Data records
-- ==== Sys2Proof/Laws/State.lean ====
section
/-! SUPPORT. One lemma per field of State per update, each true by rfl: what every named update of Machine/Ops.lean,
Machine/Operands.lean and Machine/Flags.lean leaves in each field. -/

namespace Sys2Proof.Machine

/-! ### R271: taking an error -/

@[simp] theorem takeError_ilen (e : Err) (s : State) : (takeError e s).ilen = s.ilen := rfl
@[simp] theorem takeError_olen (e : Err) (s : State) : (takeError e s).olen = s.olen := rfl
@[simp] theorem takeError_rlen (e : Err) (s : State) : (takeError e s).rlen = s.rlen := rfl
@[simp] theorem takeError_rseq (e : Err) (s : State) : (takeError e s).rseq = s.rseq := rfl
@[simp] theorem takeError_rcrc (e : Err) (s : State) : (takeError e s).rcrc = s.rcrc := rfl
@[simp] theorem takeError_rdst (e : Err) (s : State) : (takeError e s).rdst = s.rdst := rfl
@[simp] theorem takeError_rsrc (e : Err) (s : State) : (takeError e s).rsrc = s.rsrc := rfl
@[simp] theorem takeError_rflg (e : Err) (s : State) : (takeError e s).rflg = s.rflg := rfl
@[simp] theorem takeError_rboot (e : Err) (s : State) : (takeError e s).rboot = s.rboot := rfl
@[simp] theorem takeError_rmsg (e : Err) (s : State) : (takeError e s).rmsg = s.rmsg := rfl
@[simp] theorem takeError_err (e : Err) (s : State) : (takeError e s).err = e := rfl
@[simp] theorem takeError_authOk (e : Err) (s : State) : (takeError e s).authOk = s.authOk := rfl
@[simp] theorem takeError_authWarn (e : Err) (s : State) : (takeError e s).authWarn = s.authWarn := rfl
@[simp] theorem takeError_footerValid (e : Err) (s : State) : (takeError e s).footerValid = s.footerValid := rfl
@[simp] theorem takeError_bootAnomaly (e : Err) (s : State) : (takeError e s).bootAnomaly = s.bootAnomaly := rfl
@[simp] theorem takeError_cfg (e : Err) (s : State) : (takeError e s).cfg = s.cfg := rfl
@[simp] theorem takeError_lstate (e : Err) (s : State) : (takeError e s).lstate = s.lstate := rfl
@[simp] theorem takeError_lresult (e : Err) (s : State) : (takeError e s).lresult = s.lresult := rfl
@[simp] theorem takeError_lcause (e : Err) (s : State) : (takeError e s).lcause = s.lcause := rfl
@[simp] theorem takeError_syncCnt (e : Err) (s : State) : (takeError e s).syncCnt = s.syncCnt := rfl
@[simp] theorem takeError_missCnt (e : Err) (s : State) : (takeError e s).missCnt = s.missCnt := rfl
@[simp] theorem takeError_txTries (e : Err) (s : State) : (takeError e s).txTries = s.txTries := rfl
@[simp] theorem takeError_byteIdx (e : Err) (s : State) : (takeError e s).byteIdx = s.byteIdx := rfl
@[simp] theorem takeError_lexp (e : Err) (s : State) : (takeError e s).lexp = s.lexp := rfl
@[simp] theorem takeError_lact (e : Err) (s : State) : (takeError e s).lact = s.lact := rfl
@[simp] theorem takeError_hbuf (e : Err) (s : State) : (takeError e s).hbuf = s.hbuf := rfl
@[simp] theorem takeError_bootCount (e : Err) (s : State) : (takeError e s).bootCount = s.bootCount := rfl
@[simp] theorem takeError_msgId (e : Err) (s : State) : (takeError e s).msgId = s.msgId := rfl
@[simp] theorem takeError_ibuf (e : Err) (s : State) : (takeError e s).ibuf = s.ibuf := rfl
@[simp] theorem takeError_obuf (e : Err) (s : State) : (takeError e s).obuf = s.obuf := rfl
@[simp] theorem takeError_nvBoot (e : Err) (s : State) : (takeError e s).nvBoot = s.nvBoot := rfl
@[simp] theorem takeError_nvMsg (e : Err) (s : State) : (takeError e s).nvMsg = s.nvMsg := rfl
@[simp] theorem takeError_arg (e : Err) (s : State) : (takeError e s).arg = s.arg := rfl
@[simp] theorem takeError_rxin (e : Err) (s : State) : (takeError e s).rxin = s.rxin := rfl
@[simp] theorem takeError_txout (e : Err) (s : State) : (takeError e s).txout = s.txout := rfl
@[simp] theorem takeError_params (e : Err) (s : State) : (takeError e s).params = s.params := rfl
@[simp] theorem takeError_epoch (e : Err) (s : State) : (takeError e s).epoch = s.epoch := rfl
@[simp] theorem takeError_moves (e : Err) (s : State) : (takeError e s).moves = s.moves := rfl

--

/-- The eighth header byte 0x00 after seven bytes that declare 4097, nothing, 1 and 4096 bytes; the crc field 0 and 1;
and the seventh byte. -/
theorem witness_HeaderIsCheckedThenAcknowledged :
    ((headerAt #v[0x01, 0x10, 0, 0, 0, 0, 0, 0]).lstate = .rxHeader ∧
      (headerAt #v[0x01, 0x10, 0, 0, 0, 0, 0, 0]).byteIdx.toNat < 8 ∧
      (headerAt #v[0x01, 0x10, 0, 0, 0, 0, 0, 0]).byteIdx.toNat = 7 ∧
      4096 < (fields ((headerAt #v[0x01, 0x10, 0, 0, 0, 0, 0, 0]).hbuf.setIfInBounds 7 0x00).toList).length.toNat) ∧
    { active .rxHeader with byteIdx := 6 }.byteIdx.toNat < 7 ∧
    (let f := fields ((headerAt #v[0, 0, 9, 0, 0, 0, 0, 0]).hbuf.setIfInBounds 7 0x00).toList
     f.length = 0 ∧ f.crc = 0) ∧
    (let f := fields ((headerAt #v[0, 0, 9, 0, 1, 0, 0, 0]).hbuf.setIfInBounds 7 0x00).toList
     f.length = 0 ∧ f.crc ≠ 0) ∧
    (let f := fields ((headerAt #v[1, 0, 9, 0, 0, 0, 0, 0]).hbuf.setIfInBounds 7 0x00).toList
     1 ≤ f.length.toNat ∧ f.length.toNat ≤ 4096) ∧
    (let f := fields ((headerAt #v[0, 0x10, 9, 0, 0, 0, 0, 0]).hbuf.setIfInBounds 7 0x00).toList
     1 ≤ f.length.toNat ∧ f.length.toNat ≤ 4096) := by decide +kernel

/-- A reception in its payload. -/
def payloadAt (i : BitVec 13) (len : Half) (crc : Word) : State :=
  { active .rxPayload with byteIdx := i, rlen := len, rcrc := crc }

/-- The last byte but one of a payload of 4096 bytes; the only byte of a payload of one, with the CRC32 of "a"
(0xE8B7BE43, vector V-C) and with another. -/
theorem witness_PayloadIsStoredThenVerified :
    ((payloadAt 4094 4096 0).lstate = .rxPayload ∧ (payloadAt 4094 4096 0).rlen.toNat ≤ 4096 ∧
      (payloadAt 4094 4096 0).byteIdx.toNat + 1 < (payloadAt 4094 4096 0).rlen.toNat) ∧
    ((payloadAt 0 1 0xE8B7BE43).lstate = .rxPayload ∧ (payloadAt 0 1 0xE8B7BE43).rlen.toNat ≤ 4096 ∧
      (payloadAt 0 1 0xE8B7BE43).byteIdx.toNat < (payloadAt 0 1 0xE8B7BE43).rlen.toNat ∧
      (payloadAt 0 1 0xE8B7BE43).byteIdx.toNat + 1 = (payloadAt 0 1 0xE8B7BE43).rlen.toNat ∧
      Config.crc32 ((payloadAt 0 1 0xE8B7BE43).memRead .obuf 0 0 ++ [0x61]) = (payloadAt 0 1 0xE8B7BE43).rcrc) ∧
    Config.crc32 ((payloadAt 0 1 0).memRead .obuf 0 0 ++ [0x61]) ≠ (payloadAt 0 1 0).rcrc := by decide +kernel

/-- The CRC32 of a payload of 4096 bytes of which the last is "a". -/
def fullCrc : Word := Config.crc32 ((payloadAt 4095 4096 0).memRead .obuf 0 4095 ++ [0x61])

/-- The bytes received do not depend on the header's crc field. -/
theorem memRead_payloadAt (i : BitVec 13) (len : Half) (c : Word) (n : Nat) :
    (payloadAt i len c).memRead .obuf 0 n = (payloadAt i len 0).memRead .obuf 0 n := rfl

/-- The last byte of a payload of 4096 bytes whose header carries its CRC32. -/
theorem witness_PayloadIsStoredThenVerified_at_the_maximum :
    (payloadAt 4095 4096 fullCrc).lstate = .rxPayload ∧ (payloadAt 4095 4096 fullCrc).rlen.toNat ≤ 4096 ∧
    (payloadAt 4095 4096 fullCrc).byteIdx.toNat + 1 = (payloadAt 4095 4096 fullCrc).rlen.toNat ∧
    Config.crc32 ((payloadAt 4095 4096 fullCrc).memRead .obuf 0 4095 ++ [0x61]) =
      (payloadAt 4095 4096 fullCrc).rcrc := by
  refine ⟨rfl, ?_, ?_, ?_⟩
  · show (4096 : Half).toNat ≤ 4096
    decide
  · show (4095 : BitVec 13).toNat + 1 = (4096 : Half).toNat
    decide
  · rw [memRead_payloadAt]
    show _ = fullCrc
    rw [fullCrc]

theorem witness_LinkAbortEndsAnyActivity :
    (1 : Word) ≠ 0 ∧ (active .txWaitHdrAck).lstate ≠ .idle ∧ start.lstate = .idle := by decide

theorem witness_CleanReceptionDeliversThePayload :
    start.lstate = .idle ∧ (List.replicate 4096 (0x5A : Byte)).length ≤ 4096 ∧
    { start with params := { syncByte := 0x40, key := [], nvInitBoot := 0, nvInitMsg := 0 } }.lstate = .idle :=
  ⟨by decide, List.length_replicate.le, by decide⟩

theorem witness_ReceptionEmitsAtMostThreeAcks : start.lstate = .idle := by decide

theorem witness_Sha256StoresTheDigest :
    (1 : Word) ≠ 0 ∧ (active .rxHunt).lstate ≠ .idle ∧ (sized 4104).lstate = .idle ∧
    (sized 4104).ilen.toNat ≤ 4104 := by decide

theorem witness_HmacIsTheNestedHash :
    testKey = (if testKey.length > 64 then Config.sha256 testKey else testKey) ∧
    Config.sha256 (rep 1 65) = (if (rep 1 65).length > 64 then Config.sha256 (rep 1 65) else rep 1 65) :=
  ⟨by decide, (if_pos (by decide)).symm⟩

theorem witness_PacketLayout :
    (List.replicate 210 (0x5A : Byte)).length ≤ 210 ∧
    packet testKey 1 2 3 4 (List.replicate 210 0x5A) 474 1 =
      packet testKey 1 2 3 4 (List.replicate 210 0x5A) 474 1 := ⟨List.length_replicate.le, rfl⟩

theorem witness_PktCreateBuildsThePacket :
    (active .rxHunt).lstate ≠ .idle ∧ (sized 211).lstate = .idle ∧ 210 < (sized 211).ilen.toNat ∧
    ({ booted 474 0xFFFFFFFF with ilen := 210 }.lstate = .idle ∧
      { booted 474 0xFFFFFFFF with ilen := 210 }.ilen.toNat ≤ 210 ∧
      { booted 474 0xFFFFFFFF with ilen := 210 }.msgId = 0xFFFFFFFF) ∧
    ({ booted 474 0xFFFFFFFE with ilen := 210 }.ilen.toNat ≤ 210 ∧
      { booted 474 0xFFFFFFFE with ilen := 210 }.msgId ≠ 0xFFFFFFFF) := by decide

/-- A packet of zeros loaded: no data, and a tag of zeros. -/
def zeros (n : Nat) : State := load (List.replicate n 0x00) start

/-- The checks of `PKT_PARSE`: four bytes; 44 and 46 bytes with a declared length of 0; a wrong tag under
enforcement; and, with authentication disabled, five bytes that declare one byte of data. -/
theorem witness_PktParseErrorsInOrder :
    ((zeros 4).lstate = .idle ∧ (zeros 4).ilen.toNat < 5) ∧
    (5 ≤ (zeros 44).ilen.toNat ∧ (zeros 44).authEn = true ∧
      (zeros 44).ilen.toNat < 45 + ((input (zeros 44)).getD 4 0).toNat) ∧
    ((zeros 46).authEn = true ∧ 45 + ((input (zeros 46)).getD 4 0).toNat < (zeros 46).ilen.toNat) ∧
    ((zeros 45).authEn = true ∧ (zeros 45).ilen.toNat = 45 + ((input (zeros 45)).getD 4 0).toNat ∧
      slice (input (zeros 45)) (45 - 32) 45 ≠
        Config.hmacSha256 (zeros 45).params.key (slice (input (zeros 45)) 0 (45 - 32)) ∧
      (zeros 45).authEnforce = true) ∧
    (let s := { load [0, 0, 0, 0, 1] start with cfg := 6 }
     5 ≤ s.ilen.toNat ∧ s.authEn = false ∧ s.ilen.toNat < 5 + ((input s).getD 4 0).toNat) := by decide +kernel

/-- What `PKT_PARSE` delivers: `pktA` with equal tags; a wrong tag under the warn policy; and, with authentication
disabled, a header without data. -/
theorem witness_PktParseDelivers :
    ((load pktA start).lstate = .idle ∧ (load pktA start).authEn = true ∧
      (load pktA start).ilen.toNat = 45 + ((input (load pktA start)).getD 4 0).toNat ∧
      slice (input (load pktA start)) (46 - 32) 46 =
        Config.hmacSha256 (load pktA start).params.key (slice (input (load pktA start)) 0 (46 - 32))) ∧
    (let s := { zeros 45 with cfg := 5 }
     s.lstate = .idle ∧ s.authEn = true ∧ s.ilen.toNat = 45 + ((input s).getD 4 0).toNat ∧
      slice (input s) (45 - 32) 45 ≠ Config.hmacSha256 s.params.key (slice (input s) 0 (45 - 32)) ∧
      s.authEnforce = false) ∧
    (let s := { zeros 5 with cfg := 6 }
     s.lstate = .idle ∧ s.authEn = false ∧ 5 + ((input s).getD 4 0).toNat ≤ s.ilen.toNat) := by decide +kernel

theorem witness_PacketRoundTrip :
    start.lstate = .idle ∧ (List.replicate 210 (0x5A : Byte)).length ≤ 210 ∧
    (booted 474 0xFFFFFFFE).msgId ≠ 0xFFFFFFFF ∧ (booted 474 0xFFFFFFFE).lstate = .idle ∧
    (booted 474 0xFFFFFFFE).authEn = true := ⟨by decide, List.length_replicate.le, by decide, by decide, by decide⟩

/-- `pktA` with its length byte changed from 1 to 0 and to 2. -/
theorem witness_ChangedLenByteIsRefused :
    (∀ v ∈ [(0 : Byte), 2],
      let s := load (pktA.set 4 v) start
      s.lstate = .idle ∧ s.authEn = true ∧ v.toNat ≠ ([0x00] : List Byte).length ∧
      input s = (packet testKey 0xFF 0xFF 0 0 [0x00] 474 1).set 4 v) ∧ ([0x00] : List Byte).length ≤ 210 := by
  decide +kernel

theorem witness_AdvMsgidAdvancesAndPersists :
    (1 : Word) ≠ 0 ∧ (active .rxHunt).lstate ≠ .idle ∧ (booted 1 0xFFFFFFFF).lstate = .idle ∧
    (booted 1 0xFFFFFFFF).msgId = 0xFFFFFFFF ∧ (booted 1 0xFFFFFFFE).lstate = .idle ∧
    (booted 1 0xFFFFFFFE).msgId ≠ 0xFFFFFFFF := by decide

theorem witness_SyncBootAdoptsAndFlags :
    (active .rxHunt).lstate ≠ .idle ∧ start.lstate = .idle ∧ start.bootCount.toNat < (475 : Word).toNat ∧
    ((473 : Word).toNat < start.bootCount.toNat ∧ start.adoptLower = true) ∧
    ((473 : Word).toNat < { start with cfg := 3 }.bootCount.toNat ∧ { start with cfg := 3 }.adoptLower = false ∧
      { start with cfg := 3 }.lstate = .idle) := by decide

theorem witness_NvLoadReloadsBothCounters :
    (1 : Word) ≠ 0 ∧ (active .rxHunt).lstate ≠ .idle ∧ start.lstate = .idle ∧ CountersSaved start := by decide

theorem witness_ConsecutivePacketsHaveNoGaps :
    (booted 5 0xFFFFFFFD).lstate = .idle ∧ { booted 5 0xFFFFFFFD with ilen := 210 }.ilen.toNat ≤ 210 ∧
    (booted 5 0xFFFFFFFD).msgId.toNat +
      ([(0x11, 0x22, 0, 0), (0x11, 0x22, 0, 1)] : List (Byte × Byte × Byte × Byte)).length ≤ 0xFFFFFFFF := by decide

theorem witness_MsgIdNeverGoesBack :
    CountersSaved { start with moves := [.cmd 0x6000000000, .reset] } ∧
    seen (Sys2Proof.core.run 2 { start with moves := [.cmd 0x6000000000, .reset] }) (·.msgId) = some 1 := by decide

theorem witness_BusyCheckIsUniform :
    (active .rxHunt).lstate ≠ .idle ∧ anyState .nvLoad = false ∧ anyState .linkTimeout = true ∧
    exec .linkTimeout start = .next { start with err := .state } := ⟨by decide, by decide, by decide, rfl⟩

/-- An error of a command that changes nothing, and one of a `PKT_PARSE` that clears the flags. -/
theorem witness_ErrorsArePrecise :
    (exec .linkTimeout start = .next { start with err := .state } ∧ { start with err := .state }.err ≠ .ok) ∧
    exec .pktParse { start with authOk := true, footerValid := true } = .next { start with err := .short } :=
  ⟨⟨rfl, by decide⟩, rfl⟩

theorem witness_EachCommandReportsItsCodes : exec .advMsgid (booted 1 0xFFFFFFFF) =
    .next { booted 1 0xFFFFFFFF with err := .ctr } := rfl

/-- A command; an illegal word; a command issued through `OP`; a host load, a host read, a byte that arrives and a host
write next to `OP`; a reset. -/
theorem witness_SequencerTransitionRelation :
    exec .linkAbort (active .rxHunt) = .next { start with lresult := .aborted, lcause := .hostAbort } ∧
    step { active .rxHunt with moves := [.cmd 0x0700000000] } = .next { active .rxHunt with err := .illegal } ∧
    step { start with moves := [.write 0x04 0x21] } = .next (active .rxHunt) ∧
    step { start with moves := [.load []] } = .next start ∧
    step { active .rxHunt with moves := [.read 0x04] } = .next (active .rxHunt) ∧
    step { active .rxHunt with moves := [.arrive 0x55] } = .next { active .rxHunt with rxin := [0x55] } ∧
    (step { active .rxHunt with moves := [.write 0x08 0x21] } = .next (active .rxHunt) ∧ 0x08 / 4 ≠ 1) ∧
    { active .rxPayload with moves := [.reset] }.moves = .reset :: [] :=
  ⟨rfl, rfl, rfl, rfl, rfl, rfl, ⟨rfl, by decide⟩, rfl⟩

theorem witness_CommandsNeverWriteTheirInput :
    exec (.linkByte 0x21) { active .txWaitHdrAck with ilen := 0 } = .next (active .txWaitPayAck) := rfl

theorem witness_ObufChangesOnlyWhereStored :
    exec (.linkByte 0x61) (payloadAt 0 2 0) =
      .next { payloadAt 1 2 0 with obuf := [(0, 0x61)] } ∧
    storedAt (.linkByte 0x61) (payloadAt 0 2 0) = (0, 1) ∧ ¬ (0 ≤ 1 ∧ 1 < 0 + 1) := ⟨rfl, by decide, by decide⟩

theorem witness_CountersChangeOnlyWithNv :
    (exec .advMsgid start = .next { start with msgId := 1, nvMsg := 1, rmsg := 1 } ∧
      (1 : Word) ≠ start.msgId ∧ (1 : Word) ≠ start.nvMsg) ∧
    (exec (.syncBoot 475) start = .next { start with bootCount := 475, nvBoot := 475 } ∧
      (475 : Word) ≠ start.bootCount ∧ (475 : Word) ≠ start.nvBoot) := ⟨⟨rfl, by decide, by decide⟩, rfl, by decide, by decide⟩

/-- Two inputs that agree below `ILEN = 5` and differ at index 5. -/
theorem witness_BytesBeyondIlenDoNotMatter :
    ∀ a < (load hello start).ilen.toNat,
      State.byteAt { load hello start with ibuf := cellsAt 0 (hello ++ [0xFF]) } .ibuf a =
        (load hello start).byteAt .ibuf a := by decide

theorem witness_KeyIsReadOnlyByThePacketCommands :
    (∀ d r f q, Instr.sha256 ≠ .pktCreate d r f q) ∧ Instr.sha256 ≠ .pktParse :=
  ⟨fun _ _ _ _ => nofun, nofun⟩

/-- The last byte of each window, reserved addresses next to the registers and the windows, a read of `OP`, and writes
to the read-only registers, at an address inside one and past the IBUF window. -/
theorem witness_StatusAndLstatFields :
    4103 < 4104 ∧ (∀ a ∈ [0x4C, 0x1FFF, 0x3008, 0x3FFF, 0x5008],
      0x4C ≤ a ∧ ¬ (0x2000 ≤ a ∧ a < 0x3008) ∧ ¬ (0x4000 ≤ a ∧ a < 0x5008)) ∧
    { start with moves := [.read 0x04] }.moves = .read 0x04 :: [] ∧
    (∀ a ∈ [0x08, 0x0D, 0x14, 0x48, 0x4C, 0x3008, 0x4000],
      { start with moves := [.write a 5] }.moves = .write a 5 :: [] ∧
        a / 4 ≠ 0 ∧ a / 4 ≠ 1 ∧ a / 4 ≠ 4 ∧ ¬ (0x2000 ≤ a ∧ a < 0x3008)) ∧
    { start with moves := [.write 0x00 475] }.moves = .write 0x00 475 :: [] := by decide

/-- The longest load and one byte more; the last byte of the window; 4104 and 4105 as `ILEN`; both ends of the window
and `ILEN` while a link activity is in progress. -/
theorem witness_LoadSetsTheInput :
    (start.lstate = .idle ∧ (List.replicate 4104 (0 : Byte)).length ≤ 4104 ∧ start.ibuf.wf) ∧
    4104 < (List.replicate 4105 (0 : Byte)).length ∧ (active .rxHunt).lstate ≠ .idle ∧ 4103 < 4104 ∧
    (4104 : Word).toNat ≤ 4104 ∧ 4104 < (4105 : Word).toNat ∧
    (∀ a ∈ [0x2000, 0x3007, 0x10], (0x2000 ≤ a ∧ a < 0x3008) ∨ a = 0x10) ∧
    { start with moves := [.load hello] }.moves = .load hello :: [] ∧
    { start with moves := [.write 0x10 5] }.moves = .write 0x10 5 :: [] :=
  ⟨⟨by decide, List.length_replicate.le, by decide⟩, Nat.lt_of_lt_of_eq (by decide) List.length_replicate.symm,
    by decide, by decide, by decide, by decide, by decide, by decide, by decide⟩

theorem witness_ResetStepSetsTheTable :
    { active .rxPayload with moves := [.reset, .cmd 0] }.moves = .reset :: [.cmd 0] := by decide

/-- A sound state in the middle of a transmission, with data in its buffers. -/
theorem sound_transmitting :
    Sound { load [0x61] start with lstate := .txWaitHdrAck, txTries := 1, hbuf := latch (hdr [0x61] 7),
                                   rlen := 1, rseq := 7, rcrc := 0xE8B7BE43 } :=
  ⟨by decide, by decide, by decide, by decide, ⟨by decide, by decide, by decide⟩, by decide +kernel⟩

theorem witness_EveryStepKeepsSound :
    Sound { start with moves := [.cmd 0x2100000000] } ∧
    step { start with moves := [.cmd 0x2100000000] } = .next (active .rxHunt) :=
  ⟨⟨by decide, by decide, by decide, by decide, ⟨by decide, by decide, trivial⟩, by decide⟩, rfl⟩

_PROBLEM REQUIREMENTS_
Please give an exact copy of the entries above, from the line with "0x08 / 4 ≠ 1) ∧" down to the line with "payloadAt 1 2", inclusive, and nothing else.

_ANSWER SPACE_
    (step { active .rxHunt with moves := [.write 0x08 0x21] } = .next (active .rxHunt) ∧ 0x08 / 4 ≠ 1) ∧
    { active .rxPayload with moves := [.reset] }.moves = .reset :: [] :=
  ⟨rfl, rfl, rfl, rfl, rfl, rfl, ⟨rfl, by decide⟩, rfl⟩

theorem witness_CommandsNeverWriteTheirInput :
    exec (.linkByte 0x21) { active .txWaitHdrAck with ilen := 0 } = .next (active .txWaitPayAck) := rfl

theorem witness_ObufChangesOnlyWhereStored :
    exec (.linkByte 0x61) (payloadAt 0 2 0) =
      .next { payloadAt 1 2 0 with obuf := [(0, 0x61)] } ∧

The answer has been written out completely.